Assignment:
From the records below, copy out exactly the lines from the one containing "def setPump (s" to the one containing "def dsW (d : List", both included. Add nothing else.

Source records:
-- ==== Sys2Proof/Machine/Pump.lean ====
section
/-! DEFINITION. The pumps (ch. 12): channels, descriptors, bursts with conversion, completion, errors. -/

namespace Sys2Proof.Machine

def pmpA (n : Nat) : Nat := 0x1A0000 + 0x40 * n
def pumpOf (s : State) (n : Nat) : PumpCh := mget {} s.pump n
def setPump (s : State) (n : Nat) (p : PumpCh) : State := { s with pump := mset {} s.pump n p }
/-- PMP_CH_STAT.STATE (R259). -/
def pmpState (s : State) (n : Nat) : Nat := rfld s (pmpA n + 4) 29 3
def setPmpState (s : State) (n v : Nat) : State := rput s (pmpA n + 4) 29 3 v
def pmpHead (s : State) (n : Nat) : Nat := (rget64 s (pmpA n + 8)).toNat
def setPmpHead (s : State) (n v : Nat) : State := rset64 s (pmpA n + 8) (BitVec.ofNat 64 v)
/-- The T-port user of a channel: firmware's PM60–PM63 act as CTL, the others as PMP (R244, R258). -/
def pmpUser (n : Nat) : Nat := if n ≥ 60 then 5 else 4

/-- Fields of a descriptor (R261). -/
def dsSp (d : List Byte) (o : Nat) : Nat := leAt d o 8 / 2 ^ 60
def dsAddr (d : List Byte) (o : Nat) : Nat := leAt d o 8 % 2 ^ 60
def dsW (d : List Byte) (o : Nat) : Nat := leAt d o 4
def dsCount (d : List Byte) : Nat := nbits (dsW d 16) 0 24
def dsHcirc (d : List Byte) : Nat := nbits (dsW d 16) 24 5
def dsFstr (d : List Byte) : Int := sext 16 (nbits (dsW d 20) 16 16)
def dsIrq (d : List Byte) : Bool := nbit (dsW d 20) 12
def dsLand (d : List Byte) : Bool := nbit (dsW d 20) 11
def dsRnd (d : List Byte) : Bool := nbit (dsW d 20) 10
def dsSwp (d : List Byte) : Nat := nbits (dsW d 20) 8 2
def dsDfmt (d : List Byte) : Nat := nbits (dsW d 20) 4 4
def dsSfmt (d : List Byte) : Nat := nbits (dsW d 20) 0 4

/-- Bytes of a host format's element (R263). -/
def hostSize (f : Nat) : Nat := match f with | 8 => 9 | 9 => 16 | 10 => 2 | 11 => 4 | 12 => 4 | 13 => 4 | _ => 1
/-- Elements per fabric word (R263). -/
def perWord (f : Nat) : Nat := if f = 4 then 2 else 1
/-- A fabric sample format; a host sample format (R263). -/
def fabSample (f : Nat) : Bool := decide (1 ≤ f) && decide (f ≤ 4)
def hostSample (f : Nat) : Bool := decide (10 ≤ f) && decide (f ≤ 13)
def hostWordFmt (f : Nat) : Bool := f == 8 || f == 9

/-- The descriptor's spaces, formats, reserved bits and HCIRC are valid (R261, R263, R265, R267). -/
def dsValid (d : List Byte) : Bool :=
  let ss := dsSp d 0
  let dd := dsSp d 8
  let sf := dsSfmt d
  let df := dsDfmt d
  let h := dsHcirc d
  let hf := if ss = 0 then sf else df
  let ha := if ss = 0 then dsAddr d 0 else dsAddr d 8
  let host := ss == 0 || dd == 0
  let pair := fun (f g : Nat) => (f == 0 && hostWordFmt g) || (fabSample f && hostSample g)
  let combo := if ss = 0 ∧ dd = 1 then pair df sf else if ss = 1 ∧ dd = 0 then pair sf df
    else if ss = 1 ∧ dd = 1 then (sf == 0 && df == 0) || (fabSample sf && fabSample df) else false
  -- SWP and the start's alignment act on the host side alone; a fabric-to-fabric transfer has none
  combo && (ss != 1 || decide (dsAddr d 0 < 2 ^ 32)) && (dd != 1 || decide (dsAddr d 8 < 2 ^ 32))
    && nbits (dsW d 16) 29 3 == 0 && nbits (dsW d 20) 13 3 == 0 && nbits (dsW d 28) 0 21 == 0 && decide (dsCount d ≥ 1)
    && (h == 0 || (decide (6 ≤ h) && decide (h ≤ 30) && (!host || (hf != 8 && ha % hostSize hf == 0))))
    && (dsSwp d == 0 || !host || hostSample hf)

/-- An exact value: n × 2^-f, or not a number, or an infinity. -/
inductive Samp where
  | num (n : Int) (f : Nat)
  | nan
  | inf (neg : Bool)
  deriving DecidableEq, Repr

/-- The value a host element holds (R263, R268). -/
def hostValue (fmt : Nat) (bs : List Byte) : Samp :=
  let v := leNat bs
  match fmt with
  | 10 => .num (sext 16 v) 15
  | 11 => .num (sext 24 (v / 256)) 23
  | 12 => .num (sext 32 v) 31
  | _ =>
    let e := nbits v 23 8
    let m := nbits v 0 23
    let neg := nbit v 31
    if e = 255 then (if m = 0 then .inf neg else .nan) else
    let mag : Int := ((if e = 0 then m else (2 ^ 23 + m) * 2 ^ (e - 1) : Nat) : Int)
    .num (if neg then -mag else mag) 149

/-- Round a value to `t` fraction bits and saturate to `w` bits; and whether it clamped (R268). -/
def toFixed (x : Samp) (t w : Nat) (trunc : Bool) : Int × Bool :=
  match x with
  | .nan => (0, false)
  | .inf neg => (if neg then -(2 ^ (w - 1)) else 2 ^ (w - 1) - 1, true)
  | .num n f =>
    let r := if f ≤ t then n * 2 ^ (t - f) else if trunc then n / 2 ^ (f - t) else rneShift n (f - t)
    (sclamp w r, !sfits w r)

/-- binary32 bits of n × 2^-f, nearest, ties to even (R268). -/
def toF32 (n : Int) (f : Nat) : Nat :=
  if n = 0 then 0 else
  let mag := n.natAbs
  let l := Nat.log2 mag
  let m : Nat := if l ≤ 23 then mag * 2 ^ (23 - l) else (rneShift (mag : Int) (l - 23)).toNat
  let q := if m ≥ 2 ^ 24 then (m / 2, l + 1) else (m, l)
  (if n < 0 then 2 ^ 31 else 0) + (q.2 + 127 - f) * 2 ^ 23 + (q.1 - 2 ^ 23)

/-- A host element's bytes for a value (R268), and whether it clamped. -/
def hostBytes (fmt : Nat) (n : Int) (f : Nat) (trunc : Bool) : List Byte × Bool :=
  let conv := fun (t w : Nat) => toFixed (.num n f) t w trunc
  let bits := fun (w : Nat) (v : Int) => (v % (2 ^ w : Nat)).toNat
  match fmt with
  | 10 => let r := conv 15 16; (leBytes 2 (bits 16 r.1), r.2)
  | 11 => let r := conv 23 24; (leBytes 4 (bits 24 r.1 * 256), r.2)
  | 12 => let r := conv 31 32; (leBytes 4 (bits 32 r.1), r.2)
  | _ => (leBytes 4 (toF32 n f), false)

/-- Element `e` of a fabric format in a word: its value and fraction bits (R263). -/
def fabValue (fmt e : Nat) (w : Word) : Int × Nat :=
  match fmt with
  | 1 => (w.toInt, 64)
  | 2 => (w.hi.toInt, 32)
  | 3 => (w.lo.toInt, 32)
  | _ => ((if e % 2 = 0 then w.hi else w.lo).toInt, 32)

/-- Mask and word that an element of a fabric format writes (R263, R264), and whether it clamped. -/
def fabElem (fmt e : Nat) (x : Samp) (trunc : Bool) : Word × Word × Bool :=
  if fmt = 1 then
    let r := toFixed x 64 72 trunc
    (fullMask, BitVec.ofInt 72 r.1, r.2)
  else
    let r := toFixed x 32 36 trunc
    let h : Half := BitVec.ofInt 36 r.1
    if fmt = 2 ∨ (fmt = 4 ∧ e % 2 = 0) then (Word.pack (BitVec.allOnes 36) 0, Word.pack h 0, r.2)
    else (Word.pack 0 (BitVec.allOnes 36), Word.pack 0 h, r.2)

/-- Host address of transfer byte `o` (R265). -/
def hostAddr (h ha o : Nat) : Nat :=
  if h = 0 then ha + o else ha / 2 ^ h * 2 ^ h + (ha + o) % 2 ^ h
/-- Fabric address of element `e` (R264). -/
def fabAddr (d : List Byte) (base fmt e : Nat) : Nat := (((base : Int) + dsFstr d * (e / perWord fmt : Nat)) % (2 ^ 32 : Nat)).toNat

/-- The byte of an aligned lane that SWP puts at an address (R267). -/
def swpPartner (swp a : Nat) : Nat := a ^^^ swp

/-- Elements the next burst moves: up to 256 host bytes, or up to 32 fabric words where there is no host side (R260, as its example
counts). -/
def burstLen (d : List Byte) (left : Nat) : Nat :=
  min left (if dsSp d 0 = 0 then 256 / hostSize (dsSfmt d) else if dsSp d 8 = 0 then 256 / hostSize (dsDfmt d)
    else 32 * min (perWord (dsSfmt d)) (perWord (dsDfmt d)))

/-- The pieces of a run of host bytes from address `a` in a circular buffer of 2^h bytes: address and length (R265). -/
def wrapSegs (n h a len : Nat) : List (Nat × Nat) :=
  match n with
  | 0 => []
  | n + 1 =>
    if len = 0 then [] else
    let l := if h = 0 then len else min len (2 ^ h - a % 2 ^ h)
    (a, l) :: wrapSegs n h (a / 2 ^ h * 2 ^ h) (len - l)
/-- A host access rounded outward to whole beats: address and length (R266). -/
def beatsOf (x : Nat × Nat) : Nat × Nat := (x.1 / 8 * 8, (x.1 % 8 + x.2 + 7) / 8 * 8)

/-- Some word of the run of `n` words from `base` at the descriptor's stride lies at fabric address `a` (R264). -/
def fabHits (d : List Byte) (base n a : Nat) : Bool :=
  let f := dsFstr d
  let t := if f < 0 then (base + 2 ^ 32 - a) % 2 ^ 32 else (a + 2 ^ 32 - base) % 2 ^ 32
  if f = 0 then t == 0 else
  (List.range 129).any (fun j => let u := t + j * 2 ^ 32; u % f.natAbs == 0 && decide (u / f.natAbs < n))
/-- A destination word lies in the source range: its content is undefined (R273). -/
def fabOverlap (d : List Byte) (a : Nat) : Bool :=
  dsSp d 0 == 1 && fabHits d (dsAddr d 0) ((dsCount d + perWord (dsSfmt d) - 1) / perWord (dsSfmt d)) a

/-- A descriptor fetch at HEAD (R279). -/
def pmpFetch (s : State) (n : Nat) : State :=
  emit (setPump s n { pumpOf s n with fetch := true }) (.hostRead (pmpHead s n) 32)

/-- FLUSH: reads of a dropped channel are outstanding (R277). -/
def pmpFlush (s : State) (n : Nat) : Bool := rbit s (pmpA n + 4) 28

/-- The channel comes up at HEAD (R259). -/
def pmpStart (s : State) (n : Nat) : State :=
  pmpFetch (setPmpState (rput (setPump s n {}) (pmpA n + 4) 20 7 0) n 1) n

/-- PMP_CH_CTL.EN written 1 (R259, R277); it recovers a halted channel's fault when it starts again (R426). -/
def pmpEnable (s : State) (n : Nat) : State :=
  let s := rputBit (rsetBit s (pmpA n) 31) (pmpA n + 0x1C) 31 false
  if pmpState s n ≠ 0 then s else
  let s := fltRecover s { cls := 10, sev := 3, unit := 0x7000 + n, btc := tickEndBtc s 1 }
  if pmpFlush s n then setPump s n { pumpOf s n with enWait := true } else pmpStart s n

/-- PMP_CH_CTL.EN written 0: the channel drops; a fetch, read data or a flush read may be outstanding (R277). -/
def pmpDisable (s : State) (n : Nat) : State :=
  let s := rputBit s (pmpA n) 31 false
  if pmpState s n = 0 then setPump s n { pumpOf s n with enWait := false } else
  let p := pumpOf s n
  let fl := rbit s (pmpA n + 4) 25 && dsSp p.desc 8 == 0
  let out := p.fetch || decide (p.want > 0) || fl
  let s := setPump s n { fetch := p.fetch, want := p.want, fl := fl }
  let s := rput s (pmpA n + 4) 20 7 0
  let s := rputBit (setPmpState s n 0) (pmpA n + 4) 28 out
  drawn (rset s (pmpA n + 0x14) (BitVec.ofNat 32 (Config.freeNat s.freeCtr % 2 ^ 24)))

/-- An outstanding read of a dropped channel has ended (R277). -/
def pmpFlushed (s : State) (n : Nat) : State :=
  let w := (pumpOf s n).enWait
  let s := rputBit (setPump s n {}) (pmpA n + 4) 28 false
  if w then pmpStart s n else s

/-- The channel becomes stopped at a descriptor boundary (R277). -/
def pmpStopped (s : State) (n : Nat) : State := evRaise (setPmpState s n 4) n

Task result:
def setPump (s : State) (n : Nat) (p : PumpCh) : State := { s with pump := mset {} s.pump n p }
/-- PMP_CH_STAT.STATE (R259). -/
def pmpState (s : State) (n : Nat) : Nat := rfld s (pmpA n + 4) 29 3
def setPmpState (s : State) (n v : Nat) : State := rput s (pmpA n + 4) 29 3 v
def pmpHead (s : State) (n : Nat) : Nat := (rget64 s (pmpA n + 8)).toNat
def setPmpHead (s : State) (n v : Nat) : State := rset64 s (pmpA n + 8) (BitVec.ofNat 64 v)
/-- The T-port user of a channel: firmware's PM60–PM63 act as CTL, the others as PMP (R244, R258). -/
def pmpUser (n : Nat) : Nat := if n ≥ 60 then 5 else 4

/-- Fields of a descriptor (R261). -/
def dsSp (d : List Byte) (o : Nat) : Nat := leAt d o 8 / 2 ^ 60
def dsAddr (d : List Byte) (o : Nat) : Nat := leAt d o 8 % 2 ^ 60
def dsW (d : List Byte) (o : Nat) : Nat := leAt d o 4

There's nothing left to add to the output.